Indexing and querying dataspaces

Detalhes bibliográficos
Ano de defesa: 2011
Autor(a) principal: Mergen, Sérgio Luis Sardi
Orientador(a): Heuser, Carlos Alberto
Banca de defesa: Não Informado pela instituição
Tipo de documento: Tese
Tipo de acesso: Acesso aberto
Idioma: eng
Instituição de defesa: Não Informado pela instituição
Programa de Pós-Graduação: Não Informado pela instituição
Departamento: Não Informado pela instituição
País: Não Informado pela instituição
Palavras-chave em Português:
Palavras-chave em Inglês:
Link de acesso: http://hdl.handle.net/10183/31134
Resumo: Over theWeb, distributed and heterogeneous sources with structured and related content form rich repositories of information commonly referred to as dataspaces. To provide access to this heterogeneous data, information integration systems have traditionally relied on the availability of a mediated schema, along with mappings between this schema and the schema of the source schemas. On dataspaces, where sources are plentiful, autonomous and extremely volatile, a system based on the existence of a pre-defined mediated schema and mapping information presents several drawbacks. Notably, the cost of keeping the mappings up to date as new sources are found or existing sources change can be prohibitively high.
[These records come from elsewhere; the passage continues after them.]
/-- 40_register_model.md section "Laws" (derived there), with `try_parse` under decision D6: base bits and extension bit
name a register and are named by it, siblings differ by 8, and only bits 2:0 of a raw byte count. -/
def Obligations.RegisterModelLaws : Prop :=
  (∀ r : Register, regFromBaseBits (baseBits r) (isExtended r) = r ∧ regOfCode (fullBits r) = r) ∧
  (∀ (bits : BitVec 3) (ext : Bool),
    baseBits (regFromBaseBits bits ext) = bits ∧ isExtended (regFromBaseBits bits ext) = ext) ∧
  (∀ c : BitVec 4, fullBits (regOfCode c) = c) ∧
  (∀ r q : Register, fullBits r = fullBits q → r = q) ∧
  (∀ r q : Register, (baseBits r = baseBits q ∧ r ≠ q) ↔
    ((code r).toNat + 8 = (code q).toNat ∨ (code q).toNat + 8 = (code r).toNat)) ∧
  (∀ (byte : Byte) (ext : Bool),
    tryParse byte ext = some (regFromBaseBits (BitVec.ofNat 3 (byte.toNat % 8)) ext))

/-- The register requests answer for every input in their domain and refuse the rest (40_register_model.md; decisions D6,
D7), and write nothing but the result. -/
def Obligations.RegisterRequestsAnswerOrRefuse : Prop :=
  ∀ s : State,
    (∀ (bits : Nat) (ext : Bool), bits < 8 → perform (.regFromBaseBits bits ext) s =
      .next { s with result := some (.register (regOfCode (BitVec.ofNat 4 (bits + if ext then 8 else 0)))) }) ∧
    (∀ (bits : Nat) (ext : Bool), 8 ≤ bits →
      perform (.regFromBaseBits bits ext) s = .refused (.registerBitsOutOfRange bits)) ∧
    (∀ c : Nat, c < 16 → ∃ r, perform (.regOfCode c) s = .next { s with result := some (.register r) } ∧
      (code r).toNat = c) ∧
    (∀ c : Nat, 16 ≤ c → perform (.regOfCode c) s = .refused (.registerCodeOutOfRange c)) ∧
    (∀ (byte : Byte) (ext : Bool), ∃ r, perform (.tryParse byte ext) s =
      .next { s with result := some (.parsed (some r)) } ∧
        (code r).toNat = byte.toNat % 8 + if ext then 8 else 0) ∧
    (∀ r : Register,
      perform (.isExtended r) s = .next { s with result := some (.bit (decide (8 ≤ (code r).toNat))) } ∧
      perform (.baseBits r) s = .next { s with result := some (.number ((code r).toNat % 8)) } ∧
      perform (.fullBits r) s = .next { s with result := some (.number (code r).toNat) })

/-! ### Numbers in bytes -/

/-- 20_memory.md section 2 and 41_codec_operations.md section 4 (derived there): the displacement is little-endian and signed,
encode emits its four bytes, the immediate byte is signed. -/
def Obligations.FieldBytesReadAsSignedNumbers : Prop :=
  (∀ d0 d1 d2 d3 : Byte, (le32s d0 d1 d2 d3).toInt =
    d0.toNat + 256 * d1.toNat + 65536 * d2.toNat + 16777216 * d3.toNat - (if 128 ≤ d3.toNat then 4294967296 else 0)) ∧
  (∀ v : I32, (le32 v).map BitVec.toNat =
    [v.toNat % 256, v.toNat / 256 % 256, v.toNat / 65536 % 256, v.toNat / 16777216]) ∧
  (∀ b : Byte, (sext8to32 b).toInt = b.toNat - (if 128 ≤ b.toNat then 256 else 0))
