-- ==== Sys2Proof/Machine/Flags.lean ====
section
/-! DEFINITION. The block has no status flags, condition codes or predicates (spec/10_state.md R17), and every
instruction's rule says "Flags: none" (42_rip_relative.md, 43_push_pop.md, 44_no_operand.md). So there is no flag
computation to define. The two states of the stream are stream state, not a flag (R17). -/
end

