/-! ### Witnesses: concrete operands that meet every hypothesis of a statement, at the ends of their ranges -/

theorem witness_RegisterModelLaws : fullBits .r15 = fullBits .r15 ∧ baseBits .rax = baseBits .r8 := by decide
theorem witness_RegisterRequestsAnswerOrRefuse : 7 < 8 ∧ 8 ≤ 8 ∧ 15 < 16 ∧ 16 ≤ 16 := by decide
theorem witness_DecodeRecognisesExactlyTheTable :
    (Codec.decode [0x41#8, 0x57#8] = .ok (.push (.reg .r15), 2)) ∧
    (Codec.decode [0x0F#8, 0x0B#8] = .error .unrecognizedOpcode) := by decide
theorem witness_RowsAreDisjointAndOrderFree :
    Row.pushRext.matches [0x41#8, 0x50#8] = true ∧ rows.reverse.Perm rows :=
  ⟨by decide, List.reverse_perm rows⟩
theorem witness_MaskAndMatchIsExact : ([0x41#8, 0x57#8] : List Byte)[1]? = some 0x57#8 ∧
    Row.pushRext.maskBytes[1]? = some 0xF8#8 ∧ Row.pushRext.matchBytes[1]? = some 0x50#8 := by decide
theorem witness_UnmatchedOrTruncatedInputIsAbsent :
    (∀ r ∈ rows, r.matches [0x0F#8, 0x0B#8] = false) ∧
    ((Instr.mov 0#32).wf = true ∧ 6 < (encode (.mov 0#32)).length) ∧
    (Instr.ret.wf = true ∧ 0 < (encode .ret).length) ∧
    (Codec.decode [0x0F#8, 0x0B#8] = .error .unrecognizedOpcode) := by decide
theorem witness_DecodeIgnoresTrailingBytes :
    Codec.decode [0xC3#8, 0xFF#8] = .ok (.ret, 1) := by decide
theorem witness_EncodeEmitsTheCanonicalBytes :
    (-128 ≤ (BitVec.ofInt 32 (-128) : I32).toInt ∧ (BitVec.ofInt 32 (-128) : I32).toInt ≤ 127) ∧
    (-128 ≤ (127#32 : I32).toInt ∧ (127#32 : I32).toInt ≤ 127) ∧
    8 ≤ (code .r8).toNat ∧ 8 ≤ (code .r15).toNat ∧ (code .rax).toNat < 8 ∧ (code .rdi).toNat < 8 ∧
    (Codec.encode .ret = .ok [0xC3#8]) ∧ (Codec.decode [0xC3#8] = .ok (.ret, 1)) := by decide
theorem witness_EncodeRefusesIllFormedValues :
    ((Operand.reg .rcx ≠ .reg .rax) ∧ (Operand.reg .rax ≠ .reg .rcx)) ∧
    (∃ r, Operand.reg .rdx = .reg r) ∧
    ((128#32 : I32).toInt < -128 ∨ 127 < (128#32 : I32).toInt) ∧
    ((BitVec.ofInt 32 (-129) : I32).toInt < -128 ∨ 127 < (BitVec.ofInt 32 (-129) : I32).toInt) ∧
    (Instruction.pop (.int 0#32)).wf = false :=
  ⟨by decide, ⟨.rdx, rfl⟩, by decide, by decide, by decide⟩
theorem witness_LengthRequestsAnswerOrFault : ∀ v, Instruction.pop (.reg .r8) ≠ .pop (.int v) := by intro v; simp
theorem witness_EncodingHasTheComputedLength : (Instruction.push (.int 127#32)).wf = true := by decide
theorem witness_DecodeThenEncodeReturnsTheBytes :
    Codec.decode [0x6A#8, 0x80#8, 0x90#8] = .ok (.push (.int (BitVec.ofInt 32 (-128))), 2) := by decide
theorem witness_EncodeThenDecodeReturnsTheValue : (Instruction.lea (.reg .rcx) (.int 0#32)).wf = true := by decide
theorem witness_EveryInstrDecodesFromItsEncoding : ∀ i ∈ [Instr.mov 0#32, .lea 0#32, .jmp 0#32, .callIndirect 0#32,
    .callDirect 0#32, .pushImm8 127#32, .pushImm8 (BitVec.ofInt 32 (-128)), .syscall, .pushRext .r8, .pushRext .r15,
    .popRext .r8, .popRext .r15, .ret, .pushRbase .rax, .pushRbase .rdi, .popRbase .rax, .popRbase .rdi],
    i.wf = true := by decide
theorem witness_ErrorKindsStayApart :
    (Codec.decode [] = .error .unrecognizedOpcode) ∧
    (Codec.encode (.jmp (.reg .rax)) = .error .invariantViolation) ∧
    (Codec.length (.pop (.int 0#32)) = .error .invariantViolation) := by decide
theorem witness_ResolveAddsToTheFollowingAddress :
    (0 ≤ ((0#64 : Addr).toNat : Int) + 6 + (BitVec.ofInt 32 (-6) : I32).toInt ∧
      ((0#64 : Addr).toNat : Int) + 6 + (BitVec.ofInt 32 (-6) : I32).toInt < 2 ^ 64) ∧
    (0 ≤ ((0xFFFFFFFFFFFFFFF0#64 : Addr).toNat : Int) + 7 + (8#32 : I32).toInt ∧
      ((0xFFFFFFFFFFFFFFF0#64 : Addr).toNat : Int) + 7 + (8#32 : I32).toInt < 2 ^ 64) := by decide
theorem witness_ResolveIsNotApplicableWithoutDisplacement :
    Instruction.push (.int 5#32) ∈ [Instruction.push (.int 5#32), .pop (.int 5#32), .ret, .syscall] := by decide
theorem witness_ResolveWrapsAndLooksOnlyAtTheDisplacement :
    (Instruction.lea (.reg .rax) (.int 16#32), 7) ∈ [(Instruction.mov (.reg .rax) (.int 16#32), 7),
      (Instruction.lea (.reg .rax) (.int 16#32), 7)] := by decide
theorem witness_SourceResolveExample :
    0 ≤ (0x1001 : Int) + 6 + (BitVec.ofInt 32 (-4103) : I32).toInt := by decide
theorem witness_PushPopInstructionsComplete :
    (8 ≤ (code .r8).toNat ∧ 8 ≤ (code .r15).toNat) ∧ (code .rax).toNat < 8 ∧ (code .rdi).toNat < 8 := by decide
theorem witness_InstructionsChangeOnlyCursorAndResult :
    (∃ t, exec .ret State.reset = .next t) ∧ Instr.ret.wf = true ∧
    (∃ t, exec (.popRext .r15) State.reset = .next t) ∧ (Instr.popRext .r15).wf = true ∧
    (∃ t, exec (.mov 1#32) State.reset = .next t) ∧ (Instr.mov 1#32).wf = true :=
  ⟨⟨_, rfl⟩, by decide, ⟨_, rfl⟩, by decide, ⟨_, rfl⟩, by decide⟩
theorem witness_StreamConstructionWritesItsFields : ([] : List Byte).length < 2 ^ 64 ∧ ([0xC3#8] : List Byte).length < 2 ^ 64 := by
  decide
theorem witness_OverlongBufferIsRefused : 2 ^ 64 ≤ (List.replicate (2 ^ 64) 0x90#8).length := by
  rw [List.length_replicate]
theorem witness_StreamNextFollowsItsRule :
    (fresh 0#64 [0xC3#8]).status = .hasNext ∧
    (Codec.decode ((fresh 0#64 [0xC3#8]).buf.bytes.drop (fresh 0#64 [0xC3#8]).offset) = .ok (.ret, 1)) ∧
    (fresh 0xFFFFFFFFFFFFFFFF#64 [0xC3#8]).base.toNat + (fresh 0xFFFFFFFFFFFFFFFF#64 [0xC3#8]).offset < 2 ^ 64 ∧
    (Codec.decode ((fresh 0#64 []).buf.bytes.drop (fresh 0#64 []).offset) = .error .unrecognizedOpcode) ∧
    { fresh 0#64 [] with status := .exhausted }.status = .exhausted := by decide
theorem witness_HandedOutAddressWraps :
    ∃ t p, step { fresh 0xFFFFFFFFFFFFFFFC#64 [0x90#8, 0x90#8, 0x90#8, 0x90#8, 0xC3#8] with offset := 4 } = .next t ∧
      t.result = some (.stream (some p)) ∧ p.address = 0#64 :=
  ⟨_, ⟨.ret, 0#64⟩, rfl, by decide, rfl⟩
theorem witness_ExhaustedIsPermanent :
    (∃ t, step (fresh 0#64 []) = .next t) ∧ { fresh 0#64 [] with status := .exhausted }.status = .exhausted :=
  ⟨⟨_, rfl⟩, rfl⟩
theorem witness_StreamNextAlwaysCompletes :
    (twoStreams.stream 1).isSome = true ∧ twoStreams.stream 3 = none ∧ State.reset.stream 1 = none := by decide
theorem witness_StepRunsTheDecodedInstruction :
    (fresh 0#64 [0x5D#8]).status = .hasNext ∧
    decode ((fresh 0#64 [0x5D#8]).buf.bytes.drop (fresh 0#64 [0x5D#8]).offset) = some (.popRbase .rbp, 1) := by decide
theorem witness_StepRunsTheEncodedInstruction :
    (Instr.pushImm8 60#32).wf = true ∧ (fresh 0#64 [0x6A#8, 0x3C#8, 0xC3#8]).status = .hasNext ∧
    (fresh 0#64 [0x6A#8, 0x3C#8, 0xC3#8]).buf.bytes.drop (fresh 0#64 [0x6A#8, 0x3C#8, 0xC3#8]).offset =
      encode (.pushImm8 60#32) ++ [0xC3#8] := by decide
theorem witness_PlacedWordIsTheNextInstruction : decodeTableWord 16 0x050F = some .syscall := by decide
theorem witness_RipRelativeBytesAreHandedOut :
    (fresh 0#64 [0xE8#8, 1#8, 2#8, 3#8, 4#8]).status = .hasNext ∧
    (fresh 0#64 [0xE8#8, 1#8, 2#8, 3#8, 4#8]).buf.bytes.drop (fresh 0#64 [0xE8#8, 1#8, 2#8, 3#8, 4#8]).offset =
      [0xE8#8] ++ [1#8, 2#8, 3#8, 4#8] ++ [] := by decide
theorem witness_PushPopAndNoOperandBytesAreHandedOut :
    (∀ w ∈ [[0x6A#8, 0x80#8], [0x41#8, 0x50#8], [0x41#8, 0x5F#8], [0x50#8], [0x5F#8], [0x0F#8, 0x05#8], [0xC3#8]],
      (fresh 0#64 w).status = .hasNext ∧ (fresh 0#64 w).buf.bytes.drop (fresh 0#64 w).offset = w) ∧
    (code .r8).toNat = (0#3).toNat + 8 ∧ (code .r15).toNat = (7#3).toNat + 8 ∧
    (code .rax).toNat = (0#3).toNat ∧ (code .rdi).toNat = (7#3).toNat := by decide
theorem witness_StreamSeesOnlyItsOwnFields : ∃ s' t',
    step (fresh 0#64 [0xC3#8]) = .next s' ∧ step { fresh 0#64 [0xC3#8] with result := none, freeCount := 9 } = .next t' :=
  ⟨_, _, rfl, rfl⟩
theorem witness_StreamsDoNotDisturbEachOther :
    (∃ t, perform (.streamNext 1) twoStreams = .next t) ∧ (∃ t, perform (.streamNew 0#64 []) twoStreams = .next t) :=
  ⟨⟨_, rfl⟩, ⟨construct 0#64 [] twoStreams, by
    simp [perform, requestStreamNew]⟩⟩
theorem witness_AdvancesOfDifferentStreamsCommute : ∃ t u t' u',
    perform (.streamNext 0) twoStreams = .next t ∧ perform (.streamNext 1) t = .next u ∧
    perform (.streamNext 1) twoStreams = .next t' ∧ perform (.streamNext 0) t' = .next u' :=
  ⟨_, _, _, _, rfl, rfl, rfl, rfl⟩
theorem witness_StepKeepsTheStreamInvariant :
    Inv (fresh 0x1000#64 [0xC3#8]) ∧ ∃ t, step (fresh 0x1000#64 [0xC3#8]) = .next t := by
  refine ⟨⟨⟨by decide, by decide, by decide, by decide⟩, ?_, by decide⟩, _, rfl⟩
  intro t ht
  have : t = State.reset.toDecodeStream := by simpa [fresh, construct, State.reset] using ht
  subst this
  exact ⟨by decide, by decide, by decide, by decide⟩
theorem witness_RequestsKeepTheStreamInvariant :
    Inv State.reset ∧ ∃ t, perform (.length .ret) State.reset = .next t :=
  ⟨⟨⟨by decide, by decide, by decide, by decide⟩, by simp [State.reset], by decide⟩, _, rfl⟩
theorem witness_OnlyTheNamedOperationsWriteState : (∃ t, perform (.resolve ⟨.ret, 0#64⟩) State.reset = .next t) ∧
    (∀ base bytes, Request.resolve ⟨.ret, 0#64⟩ ≠ .streamNew base bytes) ∧
    (∀ k, Request.resolve ⟨.ret, 0#64⟩ ≠ .streamNext k) ∧ (∀ i, Request.resolve ⟨.ret, 0#64⟩ ≠ .encode i) :=
  ⟨⟨_, rfl⟩, by simp, by simp, by simp⟩
theorem witness_EncodeFillsTheSinkInStreamOrder : (Instruction.mov (.reg .rax) (.int 1#32)).wf = true ∧
    ([0x90#8, 0xC3#8, 0x90#8] : List Byte).drop 1 = [0xC3#8] ++ [0x90#8] := by decide
theorem witness_SinkHoldsTwoEncodingsButMaybeNotThree :
    Sink.reset.count < 15 ∧ { Sink.reset with count := 14 }.count < 15 ∧ 15 ≤ { Sink.reset with count := 15 }.count ∧
    (Instruction.mov (.reg .rax) (.int 1#32)).wf = true := by decide
theorem witness_StreamOverEncodedProgramYieldsIt :
    ∀ i ∈ [Instr.pushRbase .rbp, .pushRext .r12, .lea 16#32, .ret], i.wf = true := by decide
theorem witness_LaterSliceContinuesTheStream : ∃ t,
    collect 1 (construct 0#64 [0xC3#8, 0x50#8] State.reset) = ([⟨.ret, 0#64⟩], t) ∧ t.offset = 1 :=
  ⟨_, rfl, rfl⟩
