-- ==== Sys2Proof/Certificates/Slice0/Obligations.lean ====
section
/-! DEFINITION. The statements for the provers. Each docstring names the rule of spec/ it formalises. -/

open Sys2Proof Sys2Proof.Machine Sys2Proof.Safety

namespace Sys2Proof.Claims

/-- The opcode byte of `base` with a byte register in op[2:0] (30_encoding.md R88). -/
def opReg (base : Byte) (r : Reg8) : Byte := base + (reg8Code r).setWidth 8

/-- The opcode byte of `base` with a word target in op[5:4] (R88). -/
def opPair (base : Byte) (p : WordTarget) : Byte := base + 16 * (wordTargetCode p).setWidth 8

/-- The opcode byte of `base` with a condition in op[4:3] (R88). -/
def opCond (base : Byte) (cc : Cond) : Byte := base + 8 * (condCode cc).setWidth 8

/-- The 136 unprefixed bytes with no row, as R92 of 30_encoding.md lists them. -/
def unknownBytes : List Byte :=
  [0x00, 0x01, 0x02, 0x06, 0x08, 0x0A, 0x0E, 0x10, 0x11, 0x12, 0x16, 0x1A, 0x1E, 0x21, 0x22, 0x26, 0x27, 0x2A, 0x2E, 0x31, 0x32,
    0x36, 0x3A, 0x3E] ++
  (List.range 64).map (fun k => BitVec.ofNat 8 (0x40 + k)) ++
  [0xC0, 0xC1, 0xC4, 0xC5, 0xC7, 0xC8, 0xC9, 0xCC, 0xCD, 0xCF, 0xD0, 0xD1, 0xD3, 0xD4, 0xD5, 0xD7, 0xD8, 0xD9, 0xDB, 0xDC, 0xDD,
    0xDF] ++
  [0xE0, 0xE1, 0xE2, 0xE3, 0xE4, 0xE5, 0xE7, 0xEA, 0xEB, 0xEC, 0xED, 0xEF, 0xF0, 0xF1, 0xF2, 0xF3, 0xF4, 0xF5, 0xF7, 0xF8, 0xF9,
    0xFA, 0xFB, 0xFC, 0xFD, 0xFF]

/-- The first bytes of two-byte instructions (R84): the prefix, the d8 forms and the e8 forms. -/
def twoByteLeads : List Byte :=
  [0xCB, 0xC6, 0xCE, 0xD6, 0xDE, 0xE6, 0xEE, 0xF6, 0xFE, 0xE8, 0x18, 0x20, 0x28, 0x30, 0x38]

/-- The first bytes of three-byte instructions (R84): JP a16 and JP cc,a16. -/
def threeByteLeads : List Byte := [0xC3, 0xC2, 0xCA, 0xD2, 0xDA]

/-- The three forms of ALU operation number `o` on A: each has its encoding (`10 ooo rrr`, `11 ooo 110`), and answers, on every
state, the next state that `post` gives from the state, the operand and the instruction's length. -/
def aluForms (o : Byte) (viaReg : Reg8 → Instr) (viaMem : Instr) (viaImm : Byte → Instr)
    (post : State → Byte → Word → State) : Prop :=
  (∀ r b1 b2, decode (opReg (0x80 + 8 * o) r) b1 b2 = .ok (viaReg r)) ∧
  (∀ b1 b2, decode (0x86 + 8 * o) b1 b2 = .ok viaMem) ∧
  (∀ d8 b2, decode (0xC6 + 8 * o) d8 b2 = .ok (viaImm d8)) ∧
  (∀ r s, exec (viaReg r) s = .next (post s (readReg r s) 1)) ∧
  (∀ s, exec viaMem s = .next (post s (memRead s.mem (getHl s)) 1)) ∧
  (∀ d8 s, exec (viaImm d8) s = .next (post s d8 2))

/-- The two forms of an unprefixed INC or DEC of a byte target: each has its encoding (`00 rrr 10x`, base 0x04 or 0x05), and
answers, on every state, the next state that `post` gives. -/
def incDecForms (base : Byte) (viaReg : Reg8 → Instr) (viaMem : Instr) (post : ByteTarget → State → State) : Prop :=
  (∀ r b1 b2, decode (base + 8 * (reg8Code r).setWidth 8) b1 b2 = .ok (viaReg r)) ∧
  (∀ b1 b2, decode (base + 0x30) b1 b2 = .ok viaMem) ∧
  (∀ r s, exec (viaReg r) s = .next (post (.reg r) s)) ∧
  (∀ s, exec viaMem s = .next (post .memHl s))

/-- The two forms of a prefixed operation on a byte target: each has its encoding (0xCB, then `base` with the target in op[2:0]),
and answers, on every state, the next state that `post` gives. -/
def cbForms (base : Byte) (viaReg : Reg8 → Instr) (viaMem : Instr) (post : ByteTarget → State → State) : Prop :=
  (∀ r b2, decode 0xCB (opReg base r) b2 = .ok (viaReg r)) ∧
  (∀ b2, decode 0xCB (base + 6) b2 = .ok viaMem) ∧
  (∀ r s, exec (viaReg r) s = .next (post (.reg r) s)) ∧
  (∀ s, exec viaMem s = .next (post .memHl s))

end Sys2Proof.Claims

open Sys2Proof.Claims

/-- Reset gives every piece of state the value of the table of R40 (the default pc of reset: log entry 2) (derived: 10_state.md section 7, 70_reset_and_hazards.md section 1). -/
def Obligations.ResetSetsEveryField : Prop :=
  (∀ (resetPc : Word) (mem0 : Memory),
    let s := State.resetWith resetPc mem0
    (∀ r, readReg r s = 0x00) ∧ s.f = ⟨false, false, false, false⟩ ∧ flagsToByte s.f = 0x00 ∧ s.sp = 0x0000 ∧
    getAf s = 0x0000 ∧ getBc s = 0x0000 ∧ getDe s = 0x0000 ∧ getHl s = 0x0000 ∧
    s.pc = resetPc ∧ s.mem = mem0 ∧ s.status = .running) ∧
  State.reset.pc = 0x0000

/-- Reset memory lists nothing and reads 0x00 everywhere (the model's own choice, log entry 1) (derived: 70_reset_and_hazards.md section 1). -/
def Obligations.ResetMemoryReadsZero : Prop :=
  State.reset.mem = [] ∧ ∀ a : Word, memRead State.reset.mem a = 0x00

/-- F packs as Z N H C and four zero bits, and unpacks by masking (stated: R22, R23, R24). -/
def Obligations.FlagByteForm : Prop :=
  (∀ f : Flags, flagsToByte f =
    (if f.z then 0x80 else 0) + (if f.n then 0x40 else 0) + (if f.h then 0x20 else 0) + (if f.c then 0x10 else 0)) ∧
  (∀ b : Byte, flagsFromByte b = ⟨b.getLsbD 7, b.getLsbD 6, b.getLsbD 5, b.getLsbD 4⟩) ∧
  (∀ b : Byte, flagsToByte (flagsFromByte b) = b &&& 0xF0) ∧
  (∀ f : Flags, flagsFromByte (flagsToByte f) = f)

/-- Register pairs: big-endian packing, round trip, and writing a pair writes exactly its two registers (stated: R26, R27, R30). -/
def Obligations.PairsAreViewsHighByteFirst : Prop :=
  (∀ s, (getBc s).toNat = s.b.toNat * 256 + s.c.toNat ∧ (getDe s).toNat = s.d.toNat * 256 + s.e.toNat ∧
    (getHl s).toNat = s.h.toNat * 256 + s.l.toNat ∧ (getAf s).toNat = s.a.toNat * 256 + (flagsToByte s.f).toNat) ∧
  (∀ v s, getBc (setBc v s) = v ∧ getDe (setDe v s) = v ∧ getHl (setHl v s) = v ∧ getAf (setAf v s) = v &&& 0xFFF0) ∧
  (∀ (v : Word) (s : State), ∃ hi lo : Byte, v.toNat = hi.toNat * 256 + lo.toNat ∧
    setBc v s = { s with b := hi, c := lo } ∧ setDe v s = { s with d := hi, e := lo } ∧
    setHl v s = { s with h := hi, l := lo } ∧ setAf v s = { s with a := hi, f := flagsFromByte lo }) ∧
  (∀ (v : Byte) (s : State), (getBc (writeReg .b v s)).toNat = v.toNat * 256 + s.c.toNat ∧
    (getBc (writeReg .c v s)).toNat = s.b.toNat * 256 + v.toNat ∧
    (getDe (writeReg .d v s)).toNat = v.toNat * 256 + s.e.toNat ∧
    (getDe (writeReg .e v s)).toNat = s.d.toNat * 256 + v.toNat ∧
    (getHl (writeReg .h v s)).toNat = v.toNat * 256 + s.l.toNat ∧
    (getHl (writeReg .l v s)).toNat = s.h.toNat * 256 + v.toNat ∧
    (getAf (writeReg .a v s)).toNat = v.toNat * 256 + (flagsToByte s.f).toNat)

/-- Byte targets: what resolving and writing each of the nine does (R57 to R59; an immediate target holds the d8 that decoding read: log entry 6) (derived: 20_memory.md section 3). -/
def Obligations.ByteTargetsResolveAndWrite : Prop :=
  (∀ s, readReg .a s = s.a ∧ readReg .b s = s.b ∧ readReg .c s = s.c ∧ readReg .d s = s.d ∧ readReg .e s = s.e ∧
    readReg .h s = s.h ∧ readReg .l s = s.l) ∧
  (∀ r s, resolveByte (.reg r) s = (readReg r s, 1)) ∧
  (∀ s, resolveByte .memHl s = (memRead s.mem (getHl s), 1)) ∧
  (∀ d8 s, resolveByte (.imm d8) s = (d8, 2)) ∧
  (∀ (v : Byte) (s : State), writeByte (.reg .a) v s = { s with a := v } ∧ writeByte (.reg .b) v s = { s with b := v } ∧
    writeByte (.reg .c) v s = { s with c := v } ∧ writeByte (.reg .d) v s = { s with d := v } ∧
    writeByte (.reg .e) v s = { s with e := v } ∧ writeByte (.reg .h) v s = { s with h := v } ∧
    writeByte (.reg .l) v s = { s with l := v }) ∧
  (∀ (v : Byte) (s : State), { writeByte .memHl v s with mem := s.mem } = s ∧
    ∀ a : Word, memRead (writeByte .memHl v s).mem a = if a = getHl s then v else memRead s.mem a) ∧
  (∀ d8 v s, writeByte (.imm d8) v s = s) ∧
  (∀ t v s, (∀ d8, t ≠ .imm d8) → (resolveByte t (writeByte t v s)).1 = v)

/-- Word targets: resolving reads the pair, writing sets it, memory and flags untouched (stated: R62). -/
def Obligations.WordTargetsResolveAndWrite : Prop :=
  (∀ s, resolveWord .bc s = getBc s ∧ resolveWord .de s = getDe s ∧ resolveWord .hl s = getHl s ∧ resolveWord .sp s = s.sp) ∧
  (∀ (v : Word) (s : State), writeWord .bc v s = setBc v s ∧ writeWord .de v s = setDe v s ∧ writeWord .hl v s = setHl v s ∧
    writeWord .sp v s = { s with sp := v }) ∧
  (∀ t v s, resolveWord t (writeWord t v s) = v) ∧
  (∀ t v s, (writeWord t v s).mem = s.mem ∧ (writeWord t v s).f = s.f ∧ (writeWord t v s).a = s.a ∧
    (writeWord t v s).pc = s.pc ∧ (writeWord t v s).status = s.status)

/-- A canonical memory is determined by its reads (derived: 10_state.md section 4, 20_memory.md section 1). -/
def Obligations.EqualReadsEqualMemory : Prop :=
  ∀ m m' : Memory, m.wf = true → m'.wf = true → (∀ a : Word, memRead m a = memRead m' a) → m = m'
We propose a novel querying architecture that requires neither a mediated schema nor source mappings, which is based mainly on indexing mechanisms and on-the-fly rewriting algorithms. Our indexes are designed for data that is represented as relations, and are able to capture the structure of the sources, their instances and the connections between them. In the absence of a mediated schema, the user formulates structured queries based on what she expects to find. These queries are rewritten using a best-effort approach: the proposed rewriting algorithms compare a user query against the source schemas and produces a set of rewritings based on the matches found. Based on this architecture, two different querying approaches are tested. Experiments show that the indexing and rewriting algorithms are scalable, i.e., able to handle a very large number of structured Web sources; and that support simple, yet expressive queries that exploit the inherent structure of the data.